> DATA UNDER STUDY
-- ==== Sys2Proof/Laws/Step.lean ====
section
/-! SUPPORT. The step over its parts, the memory of a store in the terms of Sys2Proof/Safety.lean, and the
frame predicates' small lemmas. -/

namespace Sys2Proof.Machine

variable {s t : State}

/-- A word depends on memory alone. -/
theorem State.word_congr (h : s.mem = t.mem) (a : Int) : s.word a = t.word a := by
  simp only [State.word, h]

@[simp] theorem State.word_setIr (w a : Int) : (s.setIr w).word a = s.word a := rfl

/-- With PC inside memory a step is the halt check, then the decoded form on the fetched state. -/
theorem step_inside (h : InMemory s.pc) :
    step s =
      if s.word s.pc = 0 then .fault (.endOfProgram (s.setIr (s.word s.pc)))
      else issue (decode (s.word s.pc)) (s.setIr (s.word s.pc)) := by
  simp only [step, State.fetch_inside h, State.atSentinel, State.setIr_ir]
  by_cases h0 : s.word s.pc = 0 <;> simp [h0]

/-- Writing one word inside memory is a store in the sense of `StoresOnly`. -/
theorem State.storesOnly_of_setWord (hm : s.mem.wf = true) {a : Int} (ha : InMemory a) {v : Int}
    (h : t.mem = (s.setWord a v).mem) : s.StoresOnly t a v := by
  refine ⟨h ▸ State.wf_setWord hm ha v, ?_, fun b hb hne => ?_⟩
  · rw [State.word_congr h, State.word_setWord_same hm]
  · rw [State.word_congr h, State.word_setWord_other ha.1 hb.1 hne]

theorem State.onlyFetched_setIr (w : Int) : s.OnlyFetched (s.setIr w) := rfl

theorem State.onlyFetched_refl : s.OnlyFetched s := rfl

theorem State.Agree.refl (s : State) : s.Agree s :=
  ⟨rfl, rfl, rfl, rfl, rfl, rfl, rfl, rfl, rfl, rfl⟩

/-- `finish` changes nothing but a next state, which it retires. -/
theorem finish_next_iff {i : Instr} {o : Outcome} {u : State} :
    finish i o = .next u ↔ ∃ t, o = .next t ∧ u = t.retire i := by
  cases o <;> simp [finish, eq_comm]

theorem finish_fault_iff {i : Instr} {o : Outcome} {f : Fault} :
    finish i o = .fault f ↔ o = .fault f := by
  cases o <;> simp [finish]

end Sys2Proof.Machine
end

> EXERCISE AIM
Search the entries above for the word "Outcome" and copy each line where it appears.

> PROBLEM SOLUTION
theorem finish_next_iff {i : Instr} {o : Outcome} {u : State} :
theorem finish_fault_iff {i : Instr} {o : Outcome} {f : Fault} :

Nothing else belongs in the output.